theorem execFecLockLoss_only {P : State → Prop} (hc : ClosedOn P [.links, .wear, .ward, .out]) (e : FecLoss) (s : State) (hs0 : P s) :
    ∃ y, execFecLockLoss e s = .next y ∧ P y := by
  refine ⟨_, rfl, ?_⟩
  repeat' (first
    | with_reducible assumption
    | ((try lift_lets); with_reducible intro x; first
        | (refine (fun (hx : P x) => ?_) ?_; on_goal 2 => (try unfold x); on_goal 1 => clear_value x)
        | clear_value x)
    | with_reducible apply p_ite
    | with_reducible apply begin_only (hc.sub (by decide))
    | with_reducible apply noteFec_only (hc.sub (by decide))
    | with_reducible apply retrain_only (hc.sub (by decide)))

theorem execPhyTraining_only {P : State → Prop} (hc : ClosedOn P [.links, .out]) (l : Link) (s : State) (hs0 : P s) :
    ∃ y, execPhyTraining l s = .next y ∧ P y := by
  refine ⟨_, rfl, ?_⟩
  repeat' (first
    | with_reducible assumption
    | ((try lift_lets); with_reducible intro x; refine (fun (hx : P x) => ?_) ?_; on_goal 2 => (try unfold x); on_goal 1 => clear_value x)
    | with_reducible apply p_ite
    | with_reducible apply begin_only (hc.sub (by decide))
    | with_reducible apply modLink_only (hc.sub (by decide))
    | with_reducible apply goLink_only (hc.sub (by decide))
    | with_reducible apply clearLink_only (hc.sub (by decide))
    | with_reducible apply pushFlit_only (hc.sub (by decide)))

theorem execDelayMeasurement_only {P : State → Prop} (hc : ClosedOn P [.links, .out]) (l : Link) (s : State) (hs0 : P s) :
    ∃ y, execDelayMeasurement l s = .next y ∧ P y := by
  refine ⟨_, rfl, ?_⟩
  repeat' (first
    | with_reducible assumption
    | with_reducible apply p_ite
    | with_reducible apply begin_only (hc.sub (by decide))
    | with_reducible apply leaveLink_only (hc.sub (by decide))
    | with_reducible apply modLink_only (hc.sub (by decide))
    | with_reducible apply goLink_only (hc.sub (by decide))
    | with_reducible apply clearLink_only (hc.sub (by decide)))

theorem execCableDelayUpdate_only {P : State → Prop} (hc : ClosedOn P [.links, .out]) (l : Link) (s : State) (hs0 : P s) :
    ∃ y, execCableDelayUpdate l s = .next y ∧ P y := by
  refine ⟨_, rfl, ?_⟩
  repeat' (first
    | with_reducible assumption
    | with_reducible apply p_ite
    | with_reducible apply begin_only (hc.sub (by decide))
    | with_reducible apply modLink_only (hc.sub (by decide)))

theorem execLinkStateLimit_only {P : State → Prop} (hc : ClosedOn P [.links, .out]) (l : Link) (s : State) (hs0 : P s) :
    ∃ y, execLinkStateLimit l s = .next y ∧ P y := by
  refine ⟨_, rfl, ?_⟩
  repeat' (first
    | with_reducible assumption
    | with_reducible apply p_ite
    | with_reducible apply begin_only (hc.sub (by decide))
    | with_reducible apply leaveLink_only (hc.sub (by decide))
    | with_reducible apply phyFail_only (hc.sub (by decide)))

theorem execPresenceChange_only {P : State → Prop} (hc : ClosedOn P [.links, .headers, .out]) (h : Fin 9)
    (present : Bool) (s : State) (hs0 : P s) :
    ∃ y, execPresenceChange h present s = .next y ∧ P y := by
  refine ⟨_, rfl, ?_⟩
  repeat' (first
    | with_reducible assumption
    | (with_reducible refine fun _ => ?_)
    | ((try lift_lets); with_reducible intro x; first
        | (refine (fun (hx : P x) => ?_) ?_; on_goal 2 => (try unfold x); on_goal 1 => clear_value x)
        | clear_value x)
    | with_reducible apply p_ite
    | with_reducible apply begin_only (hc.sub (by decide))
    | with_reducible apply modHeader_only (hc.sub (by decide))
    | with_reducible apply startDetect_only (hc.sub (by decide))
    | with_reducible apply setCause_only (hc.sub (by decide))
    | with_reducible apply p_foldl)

■ **Your objective**
Transcribe all of the data so that each line matches the source exactly.

■ **Task output**
theorem execFecLockLoss_only {P : State → Prop} (hc : ClosedOn P [.links, .wear, .ward, .out]) (e : FecLoss) (s : State) (hs0 : P s) :
    ∃ y, execFecLockLoss e s = .next y ∧ P y := by
  refine ⟨_, rfl, ?_⟩
  repeat' (first
    | with_reducible assumption
    | ((try lift_lets); with_reducible intro x; first
        | (refine (fun (hx : P x) => ?_) ?_; on_goal 2 => (try unfold x); on_goal 1 => clear_value x)
        | clear_value x)
    | with_reducible apply p_ite
    | with_reducible apply begin_only (hc.sub (by decide))
    | with_reducible apply noteFec_only (hc.sub (by decide))
    | with_reducible apply retrain_only (hc.sub (by decide)))

theorem execPhyTraining_only {P : State → Prop} (hc : ClosedOn P [.links, .out]) (l : Link) (s : State) (hs0 : P s) :
    ∃ y, execPhyTraining l s = .next y ∧ P y := by
  refine ⟨_, rfl, ?_⟩
  repeat' (first
    | with_reducible assumption
    | ((try lift_lets); with_reducible intro x; refine (fun (hx : P x) => ?_) ?_; on_goal 2 => (try unfold x); on_goal 1 => clear_value x)
    | with_reducible apply p_ite
    | with_reducible apply begin_only (hc.sub (by decide))
    | with_reducible apply modLink_only (hc.sub (by decide))
    | with_reducible apply goLink_only (hc.sub (by decide))
    | with_reducible apply clearLink_only (hc.sub (by decide))
    | with_reducible apply pushFlit_only (hc.sub (by decide)))

theorem execDelayMeasurement_only {P : State → Prop} (hc : ClosedOn P [.links, .out]) (l : Link) (s : State) (hs0 : P s) :
    ∃ y, execDelayMeasurement l s = .next y ∧ P y := by
  refine ⟨_, rfl, ?_⟩
  repeat' (first
    | with_reducible assumption
    | with_reducible apply p_ite
    | with_reducible apply begin_only (hc.sub (by decide))
    | with_reducible apply leaveLink_only (hc.sub (by decide))
    | with_reducible apply modLink_only (hc.sub (by decide))
    | with_reducible apply goLink_only (hc.sub (by decide))
    | with_reducible apply clearLink_only (hc.sub (by decide)))

theorem execCableDelayUpdate_only {P : State → Prop} (hc : ClosedOn P [.links, .out]) (l : Link) (s : State) (hs0 : P s) :
    ∃ y, execCableDelayUpdate l s = .next y ∧ P y := by
  refine ⟨_, rfl, ?_⟩
  repeat' (first
    | with_reducible assumption
    | with_reducible apply p_ite
    | with_reducible apply begin_only (hc.sub (by decide))
    | with_reducible apply modLink_only (hc.sub (by decide)))

theorem execLinkStateLimit_only {P : State → Prop} (hc : ClosedOn P [.links, .out]) (l : Link) (s : State) (hs0 : P s) :
    ∃ y, execLinkStateLimit l s = .next y ∧ P y := by
  refine ⟨_, rfl, ?_⟩
  repeat' (first
    | with_reducible assumption
    | with_reducible apply p_ite
    | with_reducible apply begin_only (hc.sub (by decide))
    | with_reducible apply leaveLink_only (hc.sub (by decide))
    | with_reducible apply phyFail_only (hc.sub (by decide)))

theorem execPresenceChange_only {P : State → Prop} (hc : ClosedOn P [.links, .headers, .out]) (h : Fin 9)
    (present : Bool) (s : State) (hs0 : P s) :
    ∃ y, execPresenceChange h present s = .next y ∧ P y := by
  refine ⟨_, rfl, ?_⟩
  repeat' (first
    | with_reducible assumption
    | (with_reducible refine fun _ => ?_)
    | ((try lift_lets); with_reducible intro x; first
        | (refine (fun (hx : P x) => ?_) ?_; on_goal 2 => (try unfold x); on_goal 1 => clear_value x)
        | clear_value x)
    | with_reducible apply p_ite
    | with_reducible apply begin_only (hc.sub (by decide))
    | with_reducible apply modHeader_only (hc.sub (by decide))
    | with_reducible apply startDetect_only (hc.sub (by decide))
    | with_reducible apply setCause_only (hc.sub (by decide))
    | with_reducible apply p_foldl)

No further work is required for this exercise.